# Ac fan blower



## Trp523 (Jul 16, 2021)

Any help would be appreciated!

I have a 2014 6105d and it is having ac fan issues. It all started when the left side fan would only blow when I turned the selector to 4, 1-3 would not blow on left side.

After having this issue I changed out the ac capacitor in the roof. This immediately fixed the issue. 

After a few more months the left side went out again and would only work on 4 (high). I spoke with a Deere mechanic and he said to make sure the 4 filters in the roof were clean/clanged and replace the capacitor so I did it all. 

The left fan started working again and then it stopped to only work on 4 (high) again. 

After opening the roof I noticed both fans were identical so I swapped them from side to side to see if it was a fan issue or not. Now the left side fan will intermittently work. 

What am I missing? Could it be the ac fan selector switch? If it was the fan it would have started happening on the right side since I switched them but it didn’t. 

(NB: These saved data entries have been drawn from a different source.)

def State.settle (s : State) (g : Nat) : State := settleUp (s.graphs.length + 1) g s

/-- A fault of a node and what its graph then makes of it. -/
def State.faultNode (s : State) (g i : Nat) (t : Trap) (task core : Nat) (hard : Bool) : State :=
  (s.nodeFault g i t task core hard).settle g

/-- Nodes that hold a scope. -/
def nodesOf (s : State) (id : W16) : List (Nat × Nat) :=
  s.graphs.flatMap fun g => g.2.nodes.filterMap fun n => if n.2.scope = some id then some (g.1, n.1) else none

/-- The fault KILLED of a node of a graph. -/
def killedNode (s : State) (g : Nat) : Untold :=
  { trap := { cause := .killed, info := 0 }, tid := 0, core := ((s.graph? g).map Graph.anchor).getD 0, hard := true }

def State.tellNode (s : State) (g i : Nat) (u : Untold) : State := s.faultNode g i u.trap u.tid u.core u.hard

/-- A kill by a supervisor or by the host: a node whose own scope it is faults with KILLED (R353). -/
def State.superKill (s : State) (id : W16) : State :=
  if !s.liveScope id || killingScope s id then s
  else (nodesOf s id).foldl (fun s p => s.tellNode p.1 p.2 (killedNode s p.1)) (s.kill id .killed)

/-- A kill recorded, the fault that it is told to its node later. -/
def State.killUntold (s : State) (id : W16) (nodes : List ((Nat × Nat) × Untold)) : State :=
  nodes.foldl (fun s (p : (Nat × Nat) × Untold) =>
    let n := s.node p.1.1 p.1.2
    if n.status = 1 || n.status = 2 then s.putNode p.1.1 p.1.2 { n with untold := some (n.untold.getD p.2) } else s) (s.kill id .killed)

/-- The faults not told yet are told. -/
def State.tellUntold (s : State) : State :=
  (s.graphs.flatMap fun g => g.2.nodes.filterMap fun n => n.2.untold.map fun u => ((g.1, n.1), u)).foldl (fun s (p : (Nat × Nat) × Untold) =>
    (s.putNode p.1.1 p.1.2 { s.node p.1.1 p.1.2 with untold := none }).tellNode p.1.1 p.1.2 p.2) s

/-! ## Launch (R348, R355, R363) -/

/-- Every node record of a launch. -/
def readNodes (s : State) (ctx : W16) (sv : Bool) (nodes : Nat) : Nat → Nat → Chk (List (List W64))
  | 0, _ => .ok []
  | f + 1, i => do
    let ws ← s.vaWordsAs ctx sv (nodes + 128 * i) 16
    let rest ← readNodes s ctx sv nodes f (i + 1)
    .ok (ws :: rest)

/-- How a launch fails: a record that cannot be read, or one that is malformed. -/
inductive LaunchBad where
  | unread (h : Halt)
  | malformed

/-- The records of a launch: UNFIRED or COMPLETE nodes with LIVE within INIT. `sv` : they are read for a supervisor (09 R246). -/
def launchRecordsAs (s : State) (ctx : W16) (sv : Bool) (va : Nat) (root : Bool) : Except LaunchBad (List W64 × List (List W64)) :=
  match s.vaWordsAs ctx sv va 8 with
  | .error h => .error (.unread h)
  | .ok ws =>
    if va % 64 ≠ 0 || launchMalformed root ws then .error .malformed
    else match readNodes s ctx sv (wordAt ws 1) (bits (wordAt ws 0) 60 48) 0 with
    | .error h => .error (.unread h)
    | .ok ns =>
      let bad := (List.range ns.length).any fun i =>
        let r := ns.getD i []
        let w1 := wordAt r 1
        nodeMalformed i r || !(nodeStatus (wordAt r 0) = 0 || nodeStatus (wordAt r 0) = 3) || decide (bits w1 47 32 > bits w1 63 48)
      if bad then .error .malformed else .ok (ws, ns)

def launchRecords (s : State) (ctx : W16) (va : Nat) (root : Bool) : Except LaunchBad (List W64 × List (List W64)) :=
  launchRecordsAs s ctx false va root

/-- The digest of a nest node's overlay image: 32 zero bytes where the descriptor or the image cannot be had. A page that is the host's
or a slice asleep is waited for. -/
def overlayDigest (s : State) (ctx : W16) (r : List W64) : Chk (List Byte) :=
  let image : Chk (List Byte) := do
    let ds ← s.vaWords ctx (wordAt r 12) 8
    if nestMalformed true ds || wordAt r 12 % 64 ≠ 0 then .ok zeroRoot
    else
      let bs ← s.vaRead ctx .ovl (wordAt ds 1) (nestOvlLen ds)
      .ok (blake3 bs)
  match image with
  | .error h => if h.delays then .error h else .ok zeroRoot
  | r => r

def overlayDigests (s : State) (ctx : W16) : List (List W64) → Chk (List Byte)
  | [] => .ok []
  | r :: rs => do
    let d ← overlayDigest s ctx r
    let ds ← overlayDigests s ctx rs
    .ok (d ++ ds)

def routerVersions (s : State) : List Byte :=
  (List.range Config.bays).flatMap fun i => bytesOf 2 (bits (Map.get {} s.routers i).ctl.toNat 63 48)

/-- The manifest record of a root launch. -/
def manifestRecord (s : State) (ctx : W16) (ws : List W64) (ns : List (List W64)) : Chk (List Byte) := do
  let images ← overlayDigests s ctx (ns.filter fun r => decide (nodeKind (wordAt r 0) = 0))
  let det := bit (wordAt ws 0) 61
  let lcores := BitVec.ofNat 16 (wordAt ws 6)
  .ok (bytesOf 8 (detMode lcores det det) ++ bytesOf 8 (wordAt ws 5)
    ++ bytesOf 8 (lcores.toNat + ns.length * 2 ^ 32) ++ bytesOf 8 0
    ++ blake3 images ++ blake3 (routerVersions s) ++ List.replicate 32 0)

Thanks for any helpful input!


----------



## HarveyW (Sep 15, 2014)

Howdy Trp523, welcome to the forum.

This video may help you. 
]


----------



## Trp523 (Jul 16, 2021)

Thanks, that is how I learned about the resistor when I first changed it. Still having issues so I am curious could there be something else I need to look at.




HarveyW said:


> Howdy Trp523, welcome to the forum.
> 
> This video may help you.
> ]


----------



## BigT (Sep 15, 2014)

I would check the electrical plug that connects to the resistor for tarnish or corrosion or evidence of overheating. You can also spray electrical contact cleaner on the contacts and "work" the plug on the resistor for improved contact. . 

Also check the ground circuitry on the cab and top cover.


----------